*** Begin section ***

/-! ## The booth line (chapter 6) -/

/-- R55, R56, R89, R90: POLL_START on an idle line polls the next booth of the scan with its tally as it stands, and clears its
indication; POLL_SENT opens the reply window. R92, R94, R186: a good reply of up to 4 events from the booth polled. From a
PRESENT booth its events of the seven kinds are handed on in their order; from a PENDING or ABSENT one they are discarded,
and BOOTH_PRESENT is sent. That the poll of an idle line begins at POLL_START, for the booth that is next then, is the model's
choice (log 38); so is that POLL_START with a cycle open, or with no booth configured, changes nothing (log 3). -/
def Obligations.BoothsArePolled : Prop :=
  (∀ (s : State) (b : Booth) (k : BoothSettings), Awake s → s.gen.cycle = .idle → PolledNext s b →
    s.boothSettings b = some k →
    ∃ tally, exec .pollStart s = .next
        { s.setBooth b { s.booth b with indication := none } with
          gen.scanPos := some b, gen.cycle := .sending b tally false } ∧
      tally.booth = b ∧ tally.seats = (s.booth b).seats.cells.take k.seats ∧
      (tally.offerPending = true ↔ ∃ c o, s.offer c = some o ∧ o.holdBooth = b) ∧
      tally.selection = (s.booth b).selection ∧ tally.channel = selectedChan k (s.booth b) ∧
      tally.chosen = (s.booth b).chosen ∧ tally.effective = (s.booth b).effective ∧
      tally.relayCoverage =
        (match (s.booth b).chosen with | .floor => none | .channel r => some (s.chan r).coverage) ∧
      tally.autoFloor = k.autoFloor ∧ tally.autoHold = (s.booth b).autoHold ∧
      tally.indication = (s.booth b).indication) ∧
  (∀ s : State, Awake s → (s.gen.cycle ≠ .idle ∨ ∀ b, ¬ Configured s b) → exec .pollStart s = .next s) ∧
  (∀ (s : State) (b : Booth) (tally : Tally) (voided : Bool), Awake s → s.gen.cycle = .sending b tally voided →
    exec .pollSent s = .next { s with gen.cycle := .window b voided }) ∧
  (∀ (s : State) (b : Booth) (booth count : Byte) (events : List (Byte × Byte)), Awake s → s.gen.cycle = .window b false →
     events.length = count.toNat → booth.toNat = b.val + 1 → count.toNat ≤ 4 →
     ((s.booth b).presence = .present →
       exec (.boothReply (replyBytes booth count events)) s = .next
         { s.setBooth b { s.booth b with misses := 0, lastGood := some s.clock } with
           gen.cycle := if events.filterMap (fun e => replyEvent e.1 e.2) = [] then .idle
             else .handing b (events.filterMap (fun e => replyEvent e.1 e.2)) }) ∧
     ((s.booth b).presence = .pending ∨ (s.booth b).presence = .absent →
       ∃ t, exec (.boothReply (replyBytes booth count events)) s = .next t ∧ t.gen.cycle = .idle ∧
         t.booth b = { s.booth b with presence := .present, misses := 0, lastGood := some s.clock } ∧
         Notified [.boothPresent b (s.booth b).presence] s t ∧
         t = { s with gen.booths := s.gen.booths.set b (t.booth b), gen.cycle := .idle, gen.ports := t.gen.ports }))

/-- R91, R92, R93, R96: a reply that fails a test, and a window that expires, are misses with the cause of the first test that
fails; a miss hands no event on. The third miss in a row takes the booth's seats. A hold that a turn end
begins is marked fresh (log 15). -/
def Obligations.MissesAndAbsence : Prop :=
  ∀ (s : State) (b : Booth), Awake s → s.gen.cycle = .window b false → HallAgrees s → ListeningAgrees s →
    (∃ t, exec .replyWindowExpiry s = .next t ∧ Missed b .noReply { s with gen.cycle := .idle } t) ∧
    (∀ (bytes : List Byte), 1 ≤ bytes.length → bytes.length ≤ 514 →
      (∀ booth count events, events.length = count.toNat → bytes ≠ replyBytes booth count events) →
      ∃ t, exec (.boothReply bytes) s = .next t ∧ Missed b .badCheck { s with gen.cycle := .idle } t) ∧
    (∀ (booth count : Byte) (events : List (Byte × Byte)), events.length = count.toNat →
      (booth.toNat ≠ b.val + 1 →
        ∃ t, exec (.boothReply (replyBytes booth count events)) s = .next t ∧
          Missed b .wrongBooth { s with gen.cycle := .idle } t) ∧
      (booth.toNat = b.val + 1 → 4 < count.toNat →
        ∃ t, exec (.boothReply (replyBytes booth count events)) s = .next t ∧
          Missed b .tooMany { s with gen.cycle := .idle } t))

/-! ## The receiver register (chapter 7) -/

/-- R106, R107: a report that passes the four tests joins the intake buffer with the clock as its arrival time, unless the buffer
holds 64 reports; any other report is discarded. R108, R111, R112: the register takes the oldest report. A receiver no
longer in service under that serial leaves everything as it was; a STOCK receiver becomes astray and a LOST one sighted,
with their notices the first time. -/
def Obligations.ReportsArriveAndAreTaken : Prop :=
  (∀ (s : State) (r : ReportBytes), Awake s →
     ((crc16 r.covered = r.crc ∧ r.receiver.toNat < 4096 ∧ r.battery.toNat ≤ 15 ∧ s.ret.hallCode ≠ 0 ∧
         r.hall = s.ret.hallCode ∧
         ((s.receiver r.receiver.toNat).state = .stock ∨ (s.receiver r.receiver.toNat).state = .hired ∨
           (s.receiver r.receiver.toNat).state = .lost) ∧
         (s.receiver r.receiver.toNat).serial = some r.serial) → s.gen.intake.length < 64 →
       exec (.collectorReport r) s = .next { s with
         gen.intakeFraming := .between
         gen.intake := s.gen.intake ++ [⟨r.receiver.toNat, r.serial, r.tag.toNat, r.battery.toNat, s.clock⟩] }) ∧
     ((crc16 r.covered ≠ r.crc ∨ 4096 ≤ r.receiver.toNat ∨ 15 < r.battery.toNat ∨ s.ret.hallCode = 0 ∨
         r.hall ≠ s.ret.hallCode ∨ (s.receiver r.receiver.toNat).state = .unenrolled ∨
         (s.receiver r.receiver.toNat).state = .withdrawn ∨
         (s.receiver r.receiver.toNat).serial ≠ some r.serial ∨ 64 ≤ s.gen.intake.length) →
       exec (.collectorReport r) s = .next { s with gen.intakeFraming := .between })) ∧
  (∀ (s : State) (p : Report) (rest : List Report), Awake s → s.gen.intake = p :: rest →
     (((s.receiver p.receiver).state = .unenrolled ∨ (s.receiver p.receiver).state = .withdrawn ∨
         (s.receiver p.receiver).serial ≠ some p.serial) →
       exec .reportTaken s = .next { s with gen.intake := rest }) ∧
     ((s.receiver p.receiver).state = .stock → (s.receiver p.receiver).serial = some p.serial →
       ∃ t, exec .reportTaken s = .next t ∧
         t = { s.setReceiver p.receiver
             { s.receiver p.receiver with lastHeard := some p.arrival, battery := some p.battery, astray := true } with
           gen.intake := rest, gen.ports := t.gen.ports } ∧
         Notified (if (s.receiver p.receiver).astray then []
           else [.receiverAstray p.receiver p.serial p.arrival (s.receiver p.receiver).hireCount]) s t) ∧
     ((s.receiver p.receiver).state = .lost → (s.receiver p.receiver).serial = some p.serial →
       ∃ t, exec .reportTaken s = .next t ∧
         t = { s.setReceiver p.receiver
             { s.receiver p.receiver with lastHeard := some p.arrival, battery := some p.battery, sighted := true } with
           gen.intake := rest, gen.ports := t.gen.ports } ∧
         Notified (if (s.receiver p.receiver).sighted then []
           else [.receiverSighted p.receiver ((s.receiver p.receiver).link.map HireLink.ticket) p.arrival]) s t))

/-- R109, R110, R114: a report for a HIRED receiver whose link is `link`, whose report's language is `language`: it keeps its
language and its mark where they agree; otherwise the credit of the old language is closed into its line and that of the
new one opened, with the listener counts and the peak. BATTERY_LOW is sent on a fall to 2 or below. -/
def Obligations.ReportsForHired : Prop :=
  ∀ (s : State) (p : Report) (rest : List Report) (link : HireLink) (h : Hire) (l : Line) (language : Option Slot),
    Awake s → s.gen.intake = p :: rest →
    (s.receiver p.receiver).state = .hired → (s.receiver p.receiver).serial = some p.serial →
    (s.receiver p.receiver).link = some link → s.hire? link.ticket = some h → h.lines[link.line]? = some l →
    (∀ k, language = some k ↔ p.tag ≠ 0 ∧ (s.slot k).channel ≠ none ∧ (s.slot k).name.map LangName.tag = some p.tag) →
    ∃ t, exec .reportTaken s = .next t ∧
      Notified (if p.battery ≤ 2 ∧ (s.receiver p.receiver).battery.all (fun b => decide (2 < b)) then
        [.batteryLow p.receiver p.battery link.ticket] else []) s t ∧
      t.receiver p.receiver =
        { s.receiver p.receiver with
          lastHeard := some p.arrival, battery := some p.battery
          tuned := if (s.receiver p.receiver).tuned.map Tuning.slot = language then (s.receiver p.receiver).tuned
            else language.map (fun k => ⟨k, (s.slot k).u⟩) } ∧
      (∀ n, n ≠ p.receiver → t.receiver n = s.receiver n) ∧
      t.hire? link.ticket =
        some (match (s.receiver p.receiver).tuned with
          | some m =>
            if some m.slot = language then h
            else { h with
              lines := h.lines.set link.line { l with credit := creditUpTo l ((s.slot m.slot).u - m.mark) s.clock } }
          | none => h) ∧
      (∀ ticket, ticket ≠ link.ticket → t.hire? ticket = s.hire? ticket) ∧
      (∀ k, t.ret.listeners.get k =
        (if (s.receiver p.receiver).tuned.map Tuning.slot = language then s.ret.listeners.get k
        else if language = some k then s.ret.listeners.get k + 1
        else if (s.receiver p.receiver).tuned.map Tuning.slot = some k then s.ret.listeners.get k - 1
        else s.ret.listeners.get k)) ∧
      (∀ k, t.ret.peaks.get k =
        if language = some k ∧ (s.receiver p.receiver).tuned.map Tuning.slot ≠ language then
          max (s.ret.peaks.get k) (t.ret.listeners.get k)
        else s.ret.peaks.get k) ∧
      t = { s with
        ret.receivers := t.ret.receivers, ret.hires := t.ret.hires, ret.listeners := t.ret.listeners
        ret.peaks := t.ret.peaks, gen.intake := rest, gen.ports := t.gen.ports }

/-- R102, R103, R104: RECEIVER_ENROL, RECEIVER_WITHDRAW, RECEIVER_REINSTATE and RECEIVER_CLEAR_FLAGS: the checks in their order,
and the record that an accepted request leaves; no other record changes. R105: HALL_SET sets the hall code and answers DONE
with the code before and the code applied; a code that differs empties the intake buffer. -/
def Obligations.ReceiverRecordsAndHallCode : Prop :=
  (∀ (s : State) (tag : Byte) (number : Half), Ready .console s →
     (4096 ≤ number.toNat →
       (∀ serial, exec (.receiverEnrol .console tag number serial) s = .next (responds .console tag .badArg [] s)) ∧
       exec (.receiverWithdraw .console tag number) s = .next (responds .console tag .badArg [] s) ∧
       exec (.receiverReinstate .console tag number) s = .next (responds .console tag .badArg [] s) ∧
       exec (.receiverClearFlags .console tag number) s = .next (responds .console tag .badArg [] s)) ∧
     (number.toNat < 4096 → ∀ r, r = s.receiver number.toNat →
       (∀ serial, (inService r = true ∨ ∃ e ∈ s.ret.receivers, e.1 ≠ number.toNat ∧ inService e.2 = true ∧
             e.2.serial = some serial) →
           exec (.receiverEnrol .console tag number serial) s = .next (responds .console tag .inUse [] s)) ∧
       (∀ serial, inService r = false → (∀ e ∈ s.ret.receivers, e.1 ≠ number.toNat → inService e.2 = true →
             e.2.serial ≠ some serial) →
           exec (.receiverEnrol .console tag number serial) s = .next (responds .console tag .done []
             (s.setReceiver number.toNat ⟨some serial, .stock, none, none, none, none, false, false, 0⟩))) ∧
       ((r.state = .stock ∨ (r.state = .lost ∧ r.link = none)) →
         exec (.receiverWithdraw .console tag number) s = .next (responds .console tag .done []
           (s.setReceiver number.toNat { r with state := .withdrawn, astray := false, sighted := false }))) ∧
       ((r.state = .unenrolled ∨ r.state = .hired ∨ (r.state = .lost ∧ r.link ≠ none) ∨ r.state = .withdrawn) →
         exec (.receiverWithdraw .console tag number) s = .next (responds .console tag .wrongState [] s)) ∧
       (r.state ≠ .withdrawn →
         exec (.receiverReinstate .console tag number) s = .next (responds .console tag .wrongState [] s)) ∧
       (r.state = .withdrawn → (∃ e ∈ s.ret.receivers, e.1 ≠ number.toNat ∧ inService e.2 = true ∧
             e.2.serial = r.serial) →
         exec (.receiverReinstate .console tag number) s = .next (responds .console tag .inUse [] s)) ∧
       (r.state = .withdrawn → (∀ e ∈ s.ret.receivers, e.1 ≠ number.toNat → inService e.2 = true →
             e.2.serial ≠ r.serial) →
         exec (.receiverReinstate .console tag number) s = .next (responds .console tag .done []
           (s.setReceiver number.toNat { r with state := .stock }))) ∧
       ∃ t, exec (.receiverClearFlags .console tag number) s = .next (responds .console tag .done [] t) ∧
         (∀ n, t.receiver n =
           if n = number.toNat then { r with astray := false, sighted := false } else s.receiver n) ∧
         t = { s with ret.receivers := t.ret.receivers })) ∧
  (∀ (s : State) (tag : Byte) (code : Half), Ready .console s →
     exec (.hallSet .console tag code) s = .next (responds .console tag .done (halfBytes s.ret.hallCode ++ halfBytes code)
       { s with ret.hallCode := code, gen.intake := if code = s.ret.hallCode then s.gen.intake else [] }))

*** End section ***

# To do
Please give back exactly the lines of the listing above that run from the one containing "(match (s.booth b).chosen" through the one containing "tally.indication = (s.booth", and only those.

# Exercise answer
        (match (s.booth b).chosen with | .floor => none | .channel r => some (s.chan r).coverage) ∧
      tally.autoFloor = k.autoFloor ∧ tally.autoHold = (s.booth b).autoHold ∧
      tally.indication = (s.booth b).indication) ∧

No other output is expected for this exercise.